Data for review Start Marker
/-- A half-up quotient does not depend on the unit both its terms are counted in. -/
theorem divHalfUp_mul_mul {c : Nat} (a : Int) (b : Nat) (hc : 0 < c) :
    divHalfUp (a * c) (b * c) = divHalfUp a b := by
  have hc' : (0 : Int) < c := by exact_mod_cast hc
  calc divHalfUp (a * c) (b * c)
      = ((2 * a + b) * c) / (((2 * b : Nat) : Int) * c) := by
        unfold divHalfUp
        push_cast
        ring_nf
    _ = divHalfUp a b := Int.mul_ediv_mul_of_pos_left _ _ hc'

theorem forceUnit_pos {range : Nat} (h : range < 4) : 0 < forceUnit range := by
  interval_cases range <;> decide

/-- On every range the code is T[31:8] / 64 rounded half up, then saturated: the range's unit cancels. -/
theorem dacCode_forcePos {range : Nat} (h : range < 4) (t : Word) :
    dacCode range (forcePos range t) = clampI (-131072) 131071 ((force24 t + 32) / 64) := by
  have hu := forceUnit_pos h
  obtain ⟨c, hc⟩ := Int.eq_ofNat_of_zero_le hu.le
  have hc0 : 0 < c := by omega
  have hden : (64 * (c : Int)).toNat = 64 * c := by omega
  have hround : divHalfUp (force24 t) 64 = (force24 t + 32) / 64 := by
    unfold divHalfUp
    omega
  rw [dacCode, forcePos, hc, hden, divHalfUp_mul_mul _ _ hc0, hround]

/-- T[31:8], signed, is the floor of T / 256. -/
theorem force24_eq_toInt_ediv (t : Word) : force24 t = t.toInt / 256 := by
  have ht := t.isLt
  rw [force24, toI, BitVec.toInt_eq_toNat_cond]
  split_ifs <;> omega

theorem le_force24 (t : Word) : -8388608 ≤ force24 t := by
  have hlo := t.le_toInt
  rw [force24_eq_toInt_ediv]
  omega

/-- Settles O57: the range's unit cancels, so the code is the clamp of the floor of (T[31:8] + 32) / 64, and only the upper bound of
the clamp is ever met. -/
theorem forceTargetCode : Obligations.ForceTargetCode := by
  intro range t u hr k q
  have hq : q = clampI (-131072) 131071 ((k + 32) / 64) := dacCode_forcePos hr t
  have hk : k = t.toInt / 256 := force24_eq_toInt_ediv t
  have hlo : -8388608 ≤ k := le_force24 t
  refine ⟨fun hu => ?ignoresLowByte, fun hlt => ?rounds, fun hge => ?saturates, ?bounded⟩
  case ignoresLowByte =>
    have h24 : force24 u = k := congrArg (toI 24) hu
    rw [dacCode_forcePos hr u, h24, hq]
  case rounds =>
    have hcode : q = (k + 32) / 64 := hq.trans (clampI_of_mem (by omega) (by omega))
    omega
  case saturates => exact hq.trans (clampI_of_ge (by omega) (by omega))
  case bounded => exact hq ▸ le_clampI (by omega)

end Sys2Proof.Machine
end

section
/-! The fields of a little-endian record, read back (R10), and the DETAIL of a change-log entry (R478). -/

namespace Sys2Proof.Machine

theorem bits_lt (v lo w : Nat) : bits v lo w < 2 ^ w := Nat.mod_lt _ (Nat.two_pow_pos w)

theorem satInc_lt (w n : Nat) : satInc w n < 2 ^ w := by
  have hw := Nat.two_pow_pos w
  unfold satInc
  split <;> omega

theorem testBit_bits (v lo w i : Nat) : (bits v lo w).testBit i = (decide (i < w) && v.testBit (lo + i)) := by
  rw [bits, Nat.testBit_mod_two_pow, Nat.testBit_div_two_pow, Nat.add_comm i lo]

theorem bits_mod_two_pow {n lo w : Nat} (v : Nat) (h : lo + w ≤ n) : bits (v % 2 ^ n) lo w = bits v lo w := by
  refine Nat.eq_of_testBit_eq fun i => ?_
  rw [testBit_bits, testBit_bits, Nat.testBit_mod_two_pow]
  by_cases hi : i < w
  · simp [hi, show lo + i < n by omega]
  · simp [hi]

theorem bits_ofNat {n lo w : Nat} (v : Nat) (h : lo + w ≤ n) : bits (BitVec.ofNat n v).toNat lo w = bits v lo w := by
  rw [BitVec.toNat_ofNat, bits_mod_two_pow v h]

/-- A multiple of 2^n added above does not show below bit n. -/
theorem bits_add_of_dvd {n lo w b : Nat} (a : Nat) (hb : 2 ^ n ∣ b) (h : lo + w ≤ n) : bits (a + b) lo w = bits a lo w := by
  obtain ⟨q, rfl⟩ := hb
  rw [← bits_mod_two_pow _ h, Nat.add_mul_mod_self_left, bits_mod_two_pow _ h]

/-- Above an a that ends below bit n, b stands from bit n on. -/
theorem bits_add_mul_two_pow {n a : Nat} (b k w : Nat) (ha : a < 2 ^ n) : bits (a + b * 2 ^ n) (n + k) w = bits b k w := by
  rw [bits, bits, Nat.pow_add, ← Nat.div_div_eq_div_mul, Nat.add_mul_div_right _ _ (Nat.two_pow_pos n), Nat.div_eq_of_lt ha,
    Nat.zero_add]

/-- What lies below bit n does not show from bit n on. -/
theorem bits_add_of_lt {n lo a b : Nat} (w : Nat) (ha : a < 2 ^ n) (hb : 2 ^ n ∣ b) (h : n ≤ lo) : bits (a + b) lo w = bits b lo w := by
  obtain ⟨q, rfl⟩ := hb
  obtain ⟨k, rfl⟩ := Nat.exists_eq_add_of_le h
  have hz := bits_add_mul_two_pow q k w (Nat.two_pow_pos n)
  rw [Nat.zero_add] at hz
  rw [Nat.mul_comm, bits_add_mul_two_pow q k w ha, hz]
Data for review End Marker
* [Task prompt]: Can you restate every record above word for word?

* [Problem solution]:
/-- A half-up quotient does not depend on the unit both its terms are counted in. -/
theorem divHalfUp_mul_mul {c : Nat} (a : Int) (b : Nat) (hc : 0 < c) :
    divHalfUp (a * c) (b * c) = divHalfUp a b := by
  have hc' : (0 : Int) < c := by exact_mod_cast hc
  calc divHalfUp (a * c) (b * c)
      = ((2 * a + b) * c) / (((2 * b : Nat) : Int) * c) := by
        unfold divHalfUp
        push_cast
        ring_nf
    _ = divHalfUp a b := Int.mul_ediv_mul_of_pos_left _ _ hc'

theorem forceUnit_pos {range : Nat} (h : range < 4) : 0 < forceUnit range := by
  interval_cases range <;> decide

/-- On every range the code is T[31:8] / 64 rounded half up, then saturated: the range's unit cancels. -/
theorem dacCode_forcePos {range : Nat} (h : range < 4) (t : Word) :
    dacCode range (forcePos range t) = clampI (-131072) 131071 ((force24 t + 32) / 64) := by
  have hu := forceUnit_pos h
  obtain ⟨c, hc⟩ := Int.eq_ofNat_of_zero_le hu.le
  have hc0 : 0 < c := by omega
  have hden : (64 * (c : Int)).toNat = 64 * c := by omega
  have hround : divHalfUp (force24 t) 64 = (force24 t + 32) / 64 := by
    unfold divHalfUp
    omega
  rw [dacCode, forcePos, hc, hden, divHalfUp_mul_mul _ _ hc0, hround]

/-- T[31:8], signed, is the floor of T / 256. -/
theorem force24_eq_toInt_ediv (t : Word) : force24 t = t.toInt / 256 := by
  have ht := t.isLt
  rw [force24, toI, BitVec.toInt_eq_toNat_cond]
  split_ifs <;> omega

theorem le_force24 (t : Word) : -8388608 ≤ force24 t := by
  have hlo := t.le_toInt
  rw [force24_eq_toInt_ediv]
  omega

/-- Settles O57: the range's unit cancels, so the code is the clamp of the floor of (T[31:8] + 32) / 64, and only the upper bound of
the clamp is ever met. -/
theorem forceTargetCode : Obligations.ForceTargetCode := by
  intro range t u hr k q
  have hq : q = clampI (-131072) 131071 ((k + 32) / 64) := dacCode_forcePos hr t
  have hk : k = t.toInt / 256 := force24_eq_toInt_ediv t
  have hlo : -8388608 ≤ k := le_force24 t
  refine ⟨fun hu => ?ignoresLowByte, fun hlt => ?rounds, fun hge => ?saturates, ?bounded⟩
  case ignoresLowByte =>
    have h24 : force24 u = k := congrArg (toI 24) hu
    rw [dacCode_forcePos hr u, h24, hq]
  case rounds =>
    have hcode : q = (k + 32) / 64 := hq.trans (clampI_of_mem (by omega) (by omega))
    omega
  case saturates => exact hq.trans (clampI_of_ge (by omega) (by omega))
  case bounded => exact hq ▸ le_clampI (by omega)

end Sys2Proof.Machine
end

section
/-! The fields of a little-endian record, read back (R10), and the DETAIL of a change-log entry (R478). -/

namespace Sys2Proof.Machine

theorem bits_lt (v lo w : Nat) : bits v lo w < 2 ^ w := Nat.mod_lt _ (Nat.two_pow_pos w)

theorem satInc_lt (w n : Nat) : satInc w n < 2 ^ w := by
  have hw := Nat.two_pow_pos w
  unfold satInc
  split <;> omega

theorem testBit_bits (v lo w i : Nat) : (bits v lo w).testBit i = (decide (i < w) && v.testBit (lo + i)) := by
  rw [bits, Nat.testBit_mod_two_pow, Nat.testBit_div_two_pow, Nat.add_comm i lo]

theorem bits_mod_two_pow {n lo w : Nat} (v : Nat) (h : lo + w ≤ n) : bits (v % 2 ^ n) lo w = bits v lo w := by
  refine Nat.eq_of_testBit_eq fun i => ?_
  rw [testBit_bits, testBit_bits, Nat.testBit_mod_two_pow]
  by_cases hi : i < w
  · simp [hi, show lo + i < n by omega]
  · simp [hi]

theorem bits_ofNat {n lo w : Nat} (v : Nat) (h : lo + w ≤ n) : bits (BitVec.ofNat n v).toNat lo w = bits v lo w := by
  rw [BitVec.toNat_ofNat, bits_mod_two_pow v h]

/-- A multiple of 2^n added above does not show below bit n. -/
theorem bits_add_of_dvd {n lo w b : Nat} (a : Nat) (hb : 2 ^ n ∣ b) (h : lo + w ≤ n) : bits (a + b) lo w = bits a lo w := by
  obtain ⟨q, rfl⟩ := hb
  rw [← bits_mod_two_pow _ h, Nat.add_mul_mod_self_left, bits_mod_two_pow _ h]

/-- Above an a that ends below bit n, b stands from bit n on. -/
theorem bits_add_mul_two_pow {n a : Nat} (b k w : Nat) (ha : a < 2 ^ n) : bits (a + b * 2 ^ n) (n + k) w = bits b k w := by
  rw [bits, bits, Nat.pow_add, ← Nat.div_div_eq_div_mul, Nat.add_mul_div_right _ _ (Nat.two_pow_pos n), Nat.div_eq_of_lt ha,
    Nat.zero_add]

/-- What lies below bit n does not show from bit n on. -/
theorem bits_add_of_lt {n lo a b : Nat} (w : Nat) (ha : a < 2 ^ n) (hb : 2 ^ n ∣ b) (h : n ≤ lo) : bits (a + b) lo w = bits b lo w := by
  obtain ⟨q, rfl⟩ := hb
  obtain ⟨k, rfl⟩ := Nat.exists_eq_add_of_le h
  have hz := bits_add_mul_two_pow q k w (Nat.two_pow_pos n)
  rw [Nat.zero_add] at hz
  rw [Nat.mul_comm, bits_add_mul_two_pow q k w ha, hz]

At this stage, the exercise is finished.